[Data extract — start]

/-- R7, R10, R12, R22: each comparator of a powered pod follows its input with 50 mV of hysteresis either way. One
period of the sample clock, the events due at the tick before it first: in IDLE the counter holds; while DRAINING it
counts and wraps; while samples are taken it counts, the state delivered is the levels of the latched mask's channels
with blanked pods LOW. A change of it is queued as one TRANSITION and a pod lost as a POD_LOST when the queue has
room, else a loss interval opens, which counts what it drops and closes at level 512 with a LOSS_END and a BASE (R23
to R27; here in PRIMING, before any trigger). The tap takes the same TRANSITION, a joining BASE for a slot that waits
for one, or opens a gap, which closes at level 128 with a flagged BASE (R34, R35, R37). In HUNTING the current PATTERN
stage is evaluated: its condition, its qualifier, its match count, and where a match leads (R44 to R46, R48); FINAL
takes the trigger at this tick (R50, R52). An annotation offered matches a DECODER stage at its end, held to the tick
(R47, R48, R50). The model's own choices or inferences in it: log 4, log 14, log 15, log 16, log 49, log 63, log 65,
log 77. -/
def Obligations.SampleTickResult : Prop :=
  (∀ (f : FrontEnd) (v : List Int) (k : Nat), k < 16 →
    ((f.pod (if k < 8 then 0 else 1)).powered = false → (f.compare v).levels.getLsbD k = f.levels.getLsbD k) ∧
    (∀ th, (f.pod (if k < 8 then 0 else 1)).powered = true →
      th = effectiveThreshold (f.pod (if k < 8 then 0 else 1)).code →
      (f.levels.getLsbD k = true → ((f.compare v).levels.getLsbD k = true ↔ th - 50 ≤ v.getD k 0)) ∧
      (f.levels.getLsbD k = false → ((f.compare v).levels.getLsbD k = true ↔ th + 50 < v.getD k 0)))) ∧
  (∀ (v : List Int) (s : State), s.clocked = false → exec (.sampleTick v) s = .next s) ∧
  (∀ (v : List Int) (s u : State), s.clocked = true → u = settle s →
    ∃ t, exec (.sampleTick v) s = .next (conclude s t) ∧ t.fe.levels = (u.fe.compare v).levels ∧
      (u.seq.acq = .idle → t.fe.tick = u.fe.tick ∧ t.comp.staging = u.comp.staging) ∧
      (u.seq.acq = .draining → t.fe.tick = (u.fe.tick + 1) % 281474976710656) ∧
      (∀ n st, u.seq.acq.sampling = true → u.fe.tick + 1 < 140737488355328 → u.seq.seg = some n →
        st = (u.fe.compare v).levels &&& (u.seg n).latched.mask &&&
          (if u.fe.pod0.blanked then 0xFF00 else 0xFFFF) &&& (if u.fe.pod1.blanked then 0x00FF else 0xFFFF) →
        t.fe.tick = u.fe.tick + 1 ∧ t.fe.lost = [] ∧ t.comp.last = st ∧ t.comp.lastTick = u.fe.tick + 1 ∧
        (u.seq.acq = .priming → u.comp.lossOpen = false → ∀ g, g = u.fe.tick + 1 - u.comp.stagingTime → g ≤ 16383 →
          (u.fe.lost = [] → st = u.comp.last → t.comp.staging = u.comp.staging) ∧
          (u.fe.lost = [] → st ≠ u.comp.last → u.comp.staging.length ≤ 1021 →
            t.comp.staging = u.comp.staging ++ [.trans g st] ∧ t.comp.stagingTime = u.fe.tick + 1) ∧
          (∀ pod, u.fe.lost = [pod] → st = u.comp.last → u.comp.staging.length ≤ 1021 →
            t.comp.staging = u.comp.staging ++ [.mark g .podLost pod] ∧ t.comp.stagingTime = u.fe.tick + 1) ∧
          (∀ pod, u.fe.lost = [pod] → st ≠ u.comp.last → u.comp.staging.length ≤ 1020 →
            t.comp.staging = u.comp.staging ++ [.trans g st, .mark 0 .podLost pod] ∧
              t.comp.stagingTime = u.fe.tick + 1) ∧
          (∀ pods, u.fe.lost = pods → pods.length ≤ 2 → st ≠ u.comp.last → 1022 ≤ u.comp.staging.length →
            t.comp.staging = u.comp.staging ++ [.mark g .lossBegin 0] ∧ t.comp.stagingTime = u.fe.tick + 1 ∧
              t.comp.lossOpen = true ∧ t.comp.lostCount = 1 + pods.length)) ∧
        (u.seq.acq = .priming → u.comp.lossOpen = true → u.comp.stagingTime ≤ u.fe.tick → u.fe.lost = [] →
          (512 < u.comp.staging.length → t.comp.staging = u.comp.staging ∧ t.comp.lossOpen = true ∧
            t.comp.stagingTime = u.comp.stagingTime ∧
            (u.comp.lostCount ≤ 4095 →
              t.comp.lostCount = if st = u.comp.last then u.comp.lostCount else min 4095 (u.comp.lostCount + 1))) ∧
          (u.comp.staging.length ≤ 512 → u.fe.tick + 1 - u.comp.stagingTime ≤ 16383 → n < u.store.segs.length →
            t.comp.staging = u.comp.staging ++
              [.mark (u.fe.tick + 1 - u.comp.stagingTime) .lossEnd u.comp.lostCount, .base false st] ∧
            t.comp.stagingTime = u.fe.tick + 1 ∧ t.comp.lossOpen = false ∧ t.comp.lostCount = 0 ∧
            (t.seg n).losses = satSucc 65535 (u.seg n).losses ∧
            (u.ports.con.level .loss ≠ .off → ∃ a ∈ t.ports.con.alerts, a.kind = .loss ∧ a.arg = n))) ∧
        (u.seq.acq = .priming → u.liveSlots ≠ [] → u.fe.lost = [] → u.comp.tapTime ≤ u.fe.tick →
          u.tap.heldEnd = none → ∀ D, D = (u.seg n).latched.divider →
          (u.tap.gapOpen = false → u.tap.joining = [] → u.owers ≠ [] → st ≠ u.comp.last →
            u.fe.tick + 1 - u.comp.tapTime ≤ 16383 →
            t.comp.tapTime = u.fe.tick + 1 ∧
            (u.tap.entries.length ≤ 255 → t.tap.gapOpen = false ∧ t.tap.entries = u.tap.entries ++
              [⟨.trans (u.fe.tick + 1 - u.comp.tapTime) st, u.fe.tick + 1, false, u.owers, some n, D⟩]) ∧
            (256 ≤ u.tap.entries.length → t.tap.gapOpen = true ∧ t.tap.entries = u.tap.entries)) ∧
          (∀ j, u.tap.gapOpen = false → u.tap.joining = [j] → st = u.comp.last → t.tap.joining = [] ∧
            (u.tap.entries.length ≤ 255 → t.tap.gapOpen = false ∧ t.tap.entries = u.tap.entries ++
              [⟨.base false st, u.fe.tick + 1, false, [j], some n, D⟩]) ∧
            (256 ≤ u.tap.entries.length → t.tap.gapOpen = true ∧ t.tap.entries = u.tap.entries)) ∧
          (u.tap.gapOpen = true → u.allOwers ≠ [] →
            (u.tap.entries.length ≤ 128 → t.tap.gapOpen = false ∧ t.tap.joining = [] ∧ t.tap.entries =
              u.tap.entries ++ [⟨.base false st, u.fe.tick + 1, true, u.allOwers, some n, D⟩]) ∧
            (128 < u.tap.entries.length → t.tap.gapOpen = true ∧ t.tap.entries = u.tap.entries))) ∧
        (∀ j g cs run hit, u.seq.acq = .hunting j → u.liveSlots = [] → u.stageAt j = g → g.cond = .pattern cs →
          qualify g.qualifier u.seq.held (patternHolds cs 0 u.seq.prev st) u.seq.run = (run, hit) →
          (hit = false → t.seq = { u.seq with
            run := run, held := patternHolds cs 0 u.seq.prev st, prev := st }) ∧
          (hit = true → u.seq.matchCount + 1 < g.count → t.seq = { u.seq with
            run := run, held := patternHolds cs 0 u.seq.prev st, prev := st
            matchCount := u.seq.matchCount + 1 }) ∧
          (∀ i, hit = true → g.count ≤ u.seq.matchCount + 1 → g.next = .stage i → t.seq = { u.seq with
            acq := .hunting i, entryTick := u.fe.tick + 1, matchCount := 0, run := 0, held := false, prev := st
            expiry := if (u.stageAt i).timeout = 0 then none else some (u.fe.tick + 1 + (u.stageAt i).timeout) }) ∧
          (∀ start, hit = true → g.count ≤ u.seq.matchCount + 1 → g.next = .final → n < u.store.segs.length →
            1032 ≤ u.freePlaces n → start = (u.seg n).start →
            (t.seg n).trigger = some { tick := max (u.fe.tick + 1) start, forced := false,
                                       clamped := decide (u.fe.tick + 1 < start) } ∧
            t.seq.matchCount = 0 ∧ t.seq.run = 0 ∧ t.seq.held = false ∧ t.seq.expiry = none ∧
            (u.ports.con.level .triggered ≠ .off → ∃ a ∈ t.ports.con.alerts, a.kind = .triggered ∧ a.arg = n) ∧
            (u.fe.tick + 1 < max (u.fe.tick + 1) start + u.seq.params.pPost → t.seq.acq = .postfill) ∧
            (u.seq.params.pPost = 0 → start ≤ u.fe.tick + 1 → t.seq.acq = .draining ∧
              t.seq.stopTick = some (u.fe.tick + 2) ∧ t.seq.reason = some .complete))))) ∧
  (∀ (cs : List ChanCond) (was is : Half), patternHolds cs 0 was is = true ↔ ∀ k c, cs[k]? = some c →
    c = .ignore ∨ (c = .low ∧ is.getLsbD k = false) ∨ (c = .high ∧ is.getLsbD k = true) ∨
    (c = .rise ∧ was.getLsbD k = false ∧ is.getLsbD k = true) ∨
    (c = .fall ∧ was.getLsbD k = true ∧ is.getLsbD k = false) ∨ (c = .edge ∧ was.getLsbD k ≠ is.getLsbD k)) ∧
  (∀ (held holds : Bool) (run m : Nat), run ≤ 65535 → m ≤ 65535 →
    qualify .none held holds run = (run, holds && !held) ∧
    (holds = true → qualify (.heldAtLeast m) held holds run = (min 65535 (run + 1), decide (run + 1 = m)) ∧
      qualify (.heldLessThan m) held holds run = (min 65535 (run + 1), false)) ∧
    (holds = false → qualify (.heldAtLeast m) held holds run = (0, false) ∧
      qualify (.heldLessThan m) held holds run = (0, decide (1 ≤ run ∧ run < m)))) ∧
  (∀ (slot seg kind stop value j gSlot gKind gValue gMask : Nat) (s : State), s.seq.acq = .hunting j →
    (s.stageAt j).cond = .decoder gSlot gKind gValue gMask →
    (slot ≠ gSlot ∨ s.seq.seg ≠ some seg ∨ kind ≠ gKind ∨ value &&& gMask ≠ gValue &&& gMask →
      offerNote slot seg kind stop value s = s) ∧
    (slot = gSlot → s.seq.seg = some seg → kind = gKind → value &&& gMask = gValue &&& gMask →
      (s.seq.matchCount + 1 < (s.stageAt j).count → offerNote slot seg kind stop value s =
        { s with seq := { s.seq with matchCount := s.seq.matchCount + 1 } }) ∧
      (∀ i, (s.stageAt j).count ≤ s.seq.matchCount + 1 → (s.stageAt j).next = .stage i →
        offerNote slot seg kind stop value s = { s with seq := { s.seq with
          acq := .hunting i, entryTick := s.fe.tick, matchCount := 0, run := 0, held := false, prev := s.comp.last
          expiry := if (s.stageAt i).timeout = 0 then none else some (s.fe.tick + (s.stageAt i).timeout) } }) ∧
      ((s.stageAt j).count ≤ s.seq.matchCount + 1 → (s.stageAt j).next = .final →
        offerNote slot seg kind stop value s = takeTrigger (min stop s.fe.tick) false s)))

[Data extract — finish]

# Work instructions
Tally the lines of the material that hold the word "else", and state only that tally.

# Solution for this exercise
8